---
# Positional Index
---

## Preprocessing 
---
The index.html files are removed and 15 files from the SRE folder are shifted to stories folder. The resulting 467 files are preprocessed before creating the Positional Index. Following steps are undertaken to clean the document text:-

- Convert the text to lower case
- Perform word tokenization
- Remove punctuation marks from tokens
- Remove stopwords from tokens
- Remove blank space tokens

The documents' names, original texts and cleaned texts obtained after preprocessing are stored in a pickle file **stories_data.pkl**.

In [1]:
# Importing relevent modules for preprocessing

import re
import codecs
import pickle

from tqdm import tqdm
from pathlib import Path
from collections import OrderedDict, Counter 

from nltk.corpus import stopwords
from nltk.stem import WordNetLemmatizer
from nltk.tokenize import word_tokenize

In [2]:
# Reading the 467 documents and storing the document name and document text

Data = []
Unresolved = []

for i in Path("../Other/stories").glob("*"):
    try:
        with codecs.open(i,'r', encoding = 'utf-8', errors = 'ignore') as f:
            d = str(i).split('/')[-1]
            t =  ' '.join(f.readlines())
            Data.append({'doc_name' : d, 'text' : t})
    except:
        Unresolved.append(str(i))
        
print("Total Documents :",len(Data))
print("Unresolved Documents :",Unresolved)

Total Documents : 467
Unresolved Documents : []


In [3]:
# Function to clean text

def clean(text):
    
    # Converting text to lowercase
    text = text.lower()
    
    # Word Tokenization
    words = word_tokenize(text)
    
    # Removing all punctuation and unecessary characters from text
    for i in range(len(words)):
        words[i] = re.sub(r'[^a-z\s]',' ',words[i])
    
    # Removing stopwords from text
    stop_words = set(stopwords.words("english"))
    words = [w for w in words if not w in stop_words]
    
    # Removing blank spaces
    for i in range(len(words)):
        words[i]=words[i].strip()
        
    words = [i for i in words if i!='']
    
    cleaned_text = ' '.join(words)
    
    return cleaned_text

In [4]:
# Cleaning

for doc in tqdm(Data):
    doc['cleaned_text'] = clean(doc['text'])

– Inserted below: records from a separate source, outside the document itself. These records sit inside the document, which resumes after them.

/-- The longest run of steps with programming held over a list of die words, from a run in progress (R281). -/
def heldRun : List Nat → Bool → Nat → Nat → Nat
  | [], _, run, most => max run most
  | w :: ws, held, run, most =>
    let held := heldAfter held w
    heldRun ws held (if held then run + 1 else 0) (max run most)

/-- Whether a forever body holds programming without end: held when it begins or in it, and nowhere opened in it (R281). -/
def heldForever (held : Bool) (body : List Nat) : Bool :=
  body.foldl heldAfter held && !body.any (fun w => decide (fld w 76 75 = 2))

/-- 0x1C: a used unit has too few gap steps (R181), or programming is held too long. -/
def chkGap (a : Nat) (s : State) : Check :=
  let pro := hPro a s
  let body := hBody a s
  let die := ((dieStr a s).expand a s).map (fun w => (dieStr a s).word a w s)
  let long := die ++ die.drop pro ++ die.drop pro
  let last := if body = 0 then some pro else none
  firstOf [each (imgLanes a s) (fun (c, j, t) =>
      let r := regionOf c
      match (rgnStrs a s).find? (fun x => x.idx = r) with
      | none => none
      | some rt =>
        let b := (c / 128 % 16 / 4) * 4 + c % 128 % 16 / 4
        let steps := (rt.expand a s).zip (t.expand a s)
        each (usedUnits a j s) (fun u =>
          let l := steps.map (fun (rw, lw) => bit (rt.word a rw s) (32 + b) && decide (uaKind (wordAct a j (t.word a lw s) u s) = 0))
          failIf (match gapSteps pro body l with
            | none => true
            | some g => !gapsOk g last) 0x1C 4 c t.entOff)),
    failIf (2 ^ 20 < heldRun long false 0 0 || (body ≠ 0 && heldForever ((die.take pro).foldl heldAfter false) (die.drop pro))) 0x1C 2 0 0]

/-- 0x1D: a region's current (R313). -/
def chkRegionCur (a : Nat) (s : State) : Check :=
  each (imgRgns a s).zipIdx (fun (r, j) =>
    failIf (rf pgAdm 0x128 15 0 s < imgPower a j 0 s + admSum (fun x => SMap.get 0 x.ipeak r) s) 0x1D 0xC r (8 * j))

/-- The image's declared slew and power, over its regions (R299). -/
def imgSlew (a : Nat) (s : State) : Nat := sumN ((imgRgns a s).zipIdx.map (fun (_, j) => imgPower a j 1 s))
def imgWatts (a : Nat) (s : State) : Nat := sumN ((imgRgns a s).zipIdx.map (fun (_, j) => imgPower a j 2 s))

/-- 0x1E and 0x1F: package power and slew. -/
def chkPower (a : Nat) (s : State) : Check :=
  failIf (34000 < imgWatts a s + admSum (·.power) s + rf pgAdm 0x124 15 0 s) 0x1E 0xC 0 0
def chkSlew (a : Nat) (s : State) : Check := failIf (25000 < imgSlew a s + admSum (·.slew) s) 0x1F 0xC 0 0

/-- The verdict of admission on the image at an address: the first check that fails, in the order of R304. -/
def admitCheck (a : Nat) (s : State) : Check :=
  firstOf [chkSignature a s, chkHeader a s, chkLevel a s, chkGen a s, chkFeature a s, chkReserved a s, chkSection a s,
    chkPitch a s, chkStreamLen a s, chkLoop a s, chkLaneStore a s, chkGate a s, chkUnits a s, chkResident a s, chkJoin a s,
    chkUat a s, chkRed a s, chkFormat a s, chkStove a s, chkRoute a s, chkPantry a s, chkReplay a s, chkStack a s, chkLink a s,
    chkMirror a s, chkRecipe a s, chkGap a s, chkRegionCur a s, chkPower a s, chkSlew a s]

end Sys2Proof.Machine
end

100%|██████████| 467/467 [00:25<00:00, 17.96it/s]


In [5]:
# Sorting documents in Alphabetical order

Data.sort(key = lambda x:x['doc_name'])

In [6]:
# Resolving documents

docs = {}

for i in range(len(Data)):
    docs[i]={}
    docs[i]['name']= Data[i]['doc_name']
    docs[i]['size']= len(Data[i]['cleaned_text'].split())
    docs[i]['max_frequency'] = Counter(Data[i]['cleaned_text'].split()).most_common(1)[0][1]

In [7]:
# Dumping in Pickle File

pickle.dump(Data,open('../Dumps/stories_data.pkl','wb'))
pickle.dump(docs,open('../Dumps/stories_docs.pkl','wb'))

---
## Creating Positional Index
---
For creating the index we iterate through the cleaned document texts and store the document name as well as the position of the word in the document in the posting list of the term. 

In [8]:
# Loading Cleaned Data

Data = pickle.load(open('../Dumps/stories_data.pkl','rb'))

In [9]:
# Creating Index

index = {}
for doc in Data:
    for i,term in enumerate(doc['cleaned_text'].split()):
        if term in index:
            index[term].append((doc['doc_name'],i))
        else:
            index[term] = [(doc['doc_name'],i)]

In [10]:
# Dumping in Pickle File

pickle.dump(index,open('../Dumps/positional_index.pkl','wb'))

---
## Query System   
---
For query system, we first load the index from the saved pickle file. Then we create pointers for all the words in the query and try to find the documents which contain all the words of the query in the correct order using the positional index created.

In [11]:
# Loading the Index

index = pickle.load(open('../Dumps/positional_index.pkl','rb'))

In [12]:
# Phrase Query Processing

def phrase_query(index,query):
    
    cleaned_query = clean(query).split()
    m = len(cleaned_query)
    pointers = [0 for i in range(m)]
    answer = []
    flag = True
    
    for i in range(m):
        if cleaned_query[i] not in index:
            flag = False
            break
            
    test = 0
    
    while flag:
        
        test += 1
        for i in range(m):
            if pointers[i] == len(index[cleaned_query[i]]):
                flag = False
                break
                
        if flag == False:
            break

        for i in range(1,m):
            if index[cleaned_query[i]][pointers[i]][0] != index[cleaned_query[0]][pointers[0]][0]:
                flag = False
                break
        
        if flag:
            for i in range(1,m):
                if index[cleaned_query[i]][pointers[i]][1] - index[cleaned_query[i-1]][pointers[i-1]][1] != 1:
                    flag = False
                    break
            if flag:
                answer.append(index[cleaned_query[0]][pointers[0]][0])
        
        j = 0
        for i in range(1,m):
            if index[cleaned_query[j]][pointers[j]] > index[cleaned_query[i]][pointers[i]]:
                j = i
        pointers[j] += 1
        flag = True
    unique = {}
    for i in answer:
        unique[i] = 1
    return list(unique.keys())

In [13]:
query = "good day"
results = phrase_query(index,query)
print('Number Of Documents Retrieved:',len(results))
print('List Of Documents Retrieved:- \n')
for i in results:
    print(i)

Number Of Documents Retrieved: 21
List Of Documents Retrieved:- 

13chil.txt
aesop11.txt
aesopa10.txt
brain.damage
breaks2.asc
bruce-p.txt
enchdup.hum
fantasy.hum
fantasy.txt
fic5
forgotte
history5.txt
horswolf.txt
hound-b.txt
mazarin.txt
melissa.txt
outcast.dos
sick-kid.txt
srex.txt
startrek.txt
superg1


---